I do not know if this is helpful, but this is the kind of situation you can expect as it gets worse. Courage to you and hang in there; caretaking is underrated and underthanked, but it is part of the human condition and the circle of life.
posted by ArgyleGargoyle at 7:41 PM on August 3, 2011

My mother has some dementia issues, but not MID. I just dropped in to share some of my experiences. I agree with the sundowner issue, you will begin to see a pattern. My suggestion is that you watch for those patterns. When they change, it's time to let the doctors know.

In general, when my mom remembers things that never happened, I do not contradict her. One exception is that she tends to develop paranoia against one person in particular, it blows up into a nasty unnecessary confrontation, then she moves on to someone else. I do what I can to keep those from escalating, especially with a close family member, to the point where I will tell my mom I think she is developing resentment against someone about things that are not true. Sometimes she listens; sometimes she doesn't.

Another issue is that my mom developed hallucinations that TERRIFIED her. She saw spiders that talked to her and wrapped her in cocoons so she could not escape. For a long time we just thought she had a spider infestation at her house. It wasn't until she told me they talked to her that we took her to the doctor. She is now taking Geodon and the hallucinations have abated. However, if she misses even one day of the pills, the spiders re-appear.

Try not to freak out about the strange behaviors. It's just an old tired brain mis-firing. It's not the real person. Hang in there.
posted by eleslie at 8:35 PM on August 3, 2011

Yes, he's on Ativan now (ironically, he's always had problems with anxiety, but it just went untreated up until now); he still believes everybody's spying on him, but it doesn't seem to distress him that much.

This could, also ironically, be causing some of the disturbances. When someone has gone an entire life self-managing their anxiety, to have its volume turned down can be unsettling. Hard to say. It might be working too well, or not well enough.
posted by gjc at 6:03 AM on August 4, 2011

Response by poster: I'm seeing some similar paranoia in my father, eleslie. Right now, he's building an elaborate conspiracy theory involving a former roommate at the nursing home (funny how he can remember that stuff from day to day, but little else.)
posted by WorkingMyWayHome at 8:55 AM on August 4, 2011

What we have done (per the doctor, and many trial and errors also per the doctor) is give my FIL a specific dose of Ativan every 4 hours to keep it in his system, to prevent anxiety. He is also on a generic Zoloft and Risperadone, very mild doses, at night. The other thing is that he is on morphine for breathing problems, but that is as needed (as he is on hospice), so that can also relax him. We did do trazadone, as I said, at night to help him sleep (per the doc) but he was so groggy the next day and it really didn't help him sleep.

There are other meds specifically for dementia. You can ask about those. And also ask what is he getting now. We have given my FIL haldol once or twice at night for severe agitation, but that is only under strict supervision (instructions from a hospice nurse) and we found it also makes him wiped the next day. It's a fine line between meds to make people comfortable with physical problems and control their dementia issues, but my FIL asks for his anxiety pill and the best thing is to hit it before the anxiety strikes, from my experience.

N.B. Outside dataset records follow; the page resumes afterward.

/-- R76, R111, R201: in a block that has been reset, a step that completes no command is the host's next operation; while
a command executes it counts toward the latency (log 4); a host with nothing to do leaves an idle block as it is. Before
the first reset (R221) only what makes no access can happen, and an access stops the model (log 10). What an access is
(R64, R101): a write leaves the state `busWrite` leaves and its response, a read the state `busRead` leaves with its
response and data, an `expect` that of a read, noting a failure exactly when the word read and the value differ under
the mask. How the host acts on a word it has just read (R202, R204, R205, log 16): `ifOk` leaves out the next n
operations exactly when its bits 15:8 are not 0, and `readWindow` reads the words of a window that hold that many
bytes. -/
def Obligations.OtherStepsAreTheHostsAccesses : Prop :=
  (∀ s : State, s.hasReset = true → s.status.busy = false → s.master.script = [] → step s = .next s) ∧
  (∀ (s : State) (op : HostOp) (rest : List HostOp), s.hasReset = true → s.status.busy = false →
    s.master.script = op :: rest → step s = .next (s.perform op rest)) ∧
  (∀ (s : State) (op : HostOp) (rest : List HostOp) (k : Nat), s.hasReset = true → s.status.busy = true →
    s.master.script = op :: rest → s.latency = k + 1 →
    step s = .next (State.perform { s with latency := k } op rest)) ∧
  (∀ s : State, s.hasReset = false →
    (s.master.script = [] → step s = .next s) ∧
    (∀ op rest, (op = .reset ∨ op = .waitIrq ∨ (∃ n, op = .ifOk n) ∨ ∃ base, op = .readWindow base) →
      s.master.script = op :: rest → step s = .next (s.perform op rest)) ∧
    (∀ op rest, ¬ (op = .reset ∨ op = .waitIrq ∨ (∃ n, op = .ifOk n) ∨ ∃ base, op = .readWindow base) →
      s.master.script = op :: rest → step s = .fault .accessBeforeReset)) ∧
  (∀ (s : State) (size : Nat) (off : Offset) (v : Word) (rest : List HostOp),
    s.perform (.write size off v) rest = { (s.busWrite size off v).state with master := { s.master with
      script := rest, replies := .write (s.busWrite size off v).resp :: s.master.replies } }) ∧
  (∀ (s : State) (size : Nat) (off : Offset) (rest : List HostOp),
    s.perform (.read size off) rest = { (s.busRead size off).state with master := { s.master with
      script := rest
      replies := .read (s.busRead size off).resp (s.busRead size off).data :: s.master.replies } }) ∧
  (∀ (s : State) (off : Offset) (v mask : Word) (rest : List HostOp), ∃ failed : Bool,
    s.perform (.expect off v mask) rest = { (s.busRead 4 off).state with master := {
      script := rest
      replies := .read (s.busRead 4 off).resp (s.busRead 4 off).data :: s.master.replies
      failed := failed } } ∧
    (failed = true ↔ s.master.failed = true ∨ (s.busRead 4 off).data &&& mask ≠ v &&& mask)) ∧
  (∀ (s : State) (d : Word) (older : List Reply) (rest : List HostOp), s.master.replies = .read .okay d :: older →
    (∀ n, (d.extractLsb' 8 8 = 0#8 → s.perform (.ifOk n) rest = { s with master := { s.master with script := rest } }) ∧
      (d.extractLsb' 8 8 ≠ 0#8 →
        s.perform (.ifOk n) rest = { s with master := { s.master with script := rest.drop n } })) ∧
    ∀ base : Offset, s.perform (.readWindow base) rest = { s with master := { s.master with
      script := (List.range ((d.toNat + 3) / 4)).map (fun k => .read 4 (BitVec.ofNat 20 (base.toNat + 4 * k))) ++
        rest } })

/-- R110: an accepted write to COMMAND while BUSY = 0 issues the word, and the phase becomes EXECUTING; while BUSY = 1
it is dropped and sets OVERRUN. (`latency` and `draws` are the model's own fields, log 4.) -/
def Obligations.CommandWriteIssuesTheWord : Prop :=
  ∀ (s : State) (w : Word),
    (s.status.busy = false →
      s.busWrite 4 0x018#20 w = ⟨.okay, { s with
        lastCmd := w
        status := { s.status with busy := true, done := false, errCode := 0#8 }
        latency := Config.latency s.draws
        draws := s.draws + 1 }⟩ ∧
      (s.busWrite 4 0x018#20 w).state.phase = .executing) ∧
    (s.status.busy = true →
      s.busWrite 4 0x018#20 w = ⟨.okay, { s with status := { s.status with overrun := true } }⟩)

/-- R236: a command that executes, in a block that has been reset, comes to its completion step after at most as many
steps as its latency, whatever the host does, unless the host resets the block; the word in LAST_CMD is still the one
that was issued. -/
def Obligations.RunningCommandComesToCompletion : Prop :=
  ∀ s : State, s.hasReset = true → s.status.busy = true → HostOp.reset ∉ s.master.script →
    ∃ k t, k ≤ s.latency ∧ Sys2Proof.core.run k s = .next t ∧ t.completionDue = true ∧ t.lastCmd = s.lastCmd

/-- R113: a word R94 calls illegal completes with ILLEGAL_CMD (code 10), DONE = 1, BUSY = 0 and no other effect. -/
def Obligations.IllegalWordCompletesWithIllegalCmd : Prop :=
  ∀ s : State, s.hasReset = true → s.status.busy = true → (s.master.script = [] ∨ s.latency = 0) →
    (∀ i : Instr, s.lastCmd ≠ encodeWord i) →
    step s = .next { s with status := { s.status with busy := false, done := true, errCode := 10#8 } }

/-- R112, R186: every command that answers a next state has ended: BUSY is 0 and DONE is 1; and one that is no composite
and ends with an error has changed nothing else. -/
def Obligations.FailedCommandChangesOnlyItsResult : Prop :=
  ∀ (i : Instr) (s t : State), exec i s = .next t →
    t.status.busy = false ∧ t.status.done = true ∧
    (i ≠ .encode → i ≠ .decode → t.status.errCode ≠ 0#8 →
      t = { s with status := { s.status with busy := false, done := true, errCode := t.status.errCode } })

/-- R181: the codes each command completes with, the ones the table says it raises and no other; in particular ENCODE
never raises SYMBOL_ABSENT and DECODE never raises NO_TRIE. -/
def Obligations.CommandsRaiseOnlyTheirOwnCodes : Prop :=
  ∀ (i : Instr) (s t : State), exec i s = .next t → t.status.errCode ∈ resultCodes i

/-- R26, R30, R35, R20: no command writes CTRL, OVERRUN or LAST_CMD, or touches the parameters, the host or the model's
counters. -/
def Obligations.CommandsKeepHostAndControlState : Prop :=
  ∀ (i : Instr) (s t : State), exec i s = .next t →
    t.irqEn = s.irqEn ∧ t.status.overrun = s.status.overrun ∧ t.lastCmd = s.lastCmd ∧ t.params = s.params ∧
    t.hasReset = s.hasReset ∧ t.master = s.master ∧ t.latency = s.latency ∧ t.fill = s.fill ∧ t.draws = s.draws

/-! ### The host interface -/

/-- R65: an access of another size than 4 bytes, or at an offset that is no multiple of 4, is rejected: ERROR, data 0,
no change, whether the block is busy or not. -/
def Obligations.RejectedAccessesChangeNothing : Prop :=
  ∀ (s : State) (size : Nat) (off : Offset) (v : Word), size ≠ 4 ∨ off.toNat % 4 ≠ 0 →
    s.busRead size off = ⟨.error, 0#32, s⟩ ∧ s.busWrite size off v = ⟨.error, s⟩

/-- R66: a reserved offset reads 0 and ignores a write, with OKAY and no OVERRUN, whether the block is busy or not. -/
def Obligations.ReservedOffsetsReadZeroAndIgnoreWrites : Prop :=
  ∀ (s : State) (off : Offset) (v : Word), off.toNat % 4 = 0 → ReservedOffset off.toNat →
    s.busRead 4 off = ⟨.okay, 0#32, s⟩ ∧ s.busWrite 4 off v = ⟨.okay, s⟩

/-- R67: a write to a read-only register or window is accepted and changes nothing; a write to CTRL or STATUS changes
only the writable fields of it. -/
def Obligations.ReadOnlyOffsetsIgnoreWrites : Prop :=
  ∀ (s : State) (off : Offset) (v : Word), off.toNat % 4 = 0 →
    (ReadOnlyOffset off.toNat → s.busWrite 4 off v = ⟨.okay, s⟩) ∧
    (off.toNat = 0x010 → ∃ e, s.busWrite 4 off v = ⟨.okay, { s with irqEn := e }⟩) ∧
    (off.toNat = 0x014 → ∃ d o, s.busWrite 4 off v =
      ⟨.okay, { s with status := { s.status with done := d, overrun := o } }⟩)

Get educated on the drugs and the side effects, because anything too strong will either dope him up and/or make him a falling risk. But from my understanding, there are drugs for dementia so you should be asking about those. I am not even sure of this "hospice" program right now, because my FIL seems pretty strong at times and we put him in the nursing home for the mandatory 5 days respite care and he all of a sudden woke up and got mightily pissed off after days of falling asleep in his chair here, so there ya go.
posted by Marie Mon Dieu at 5:47 PM on August 4, 2011

Response by poster: Thank you, everybody, for your input and support!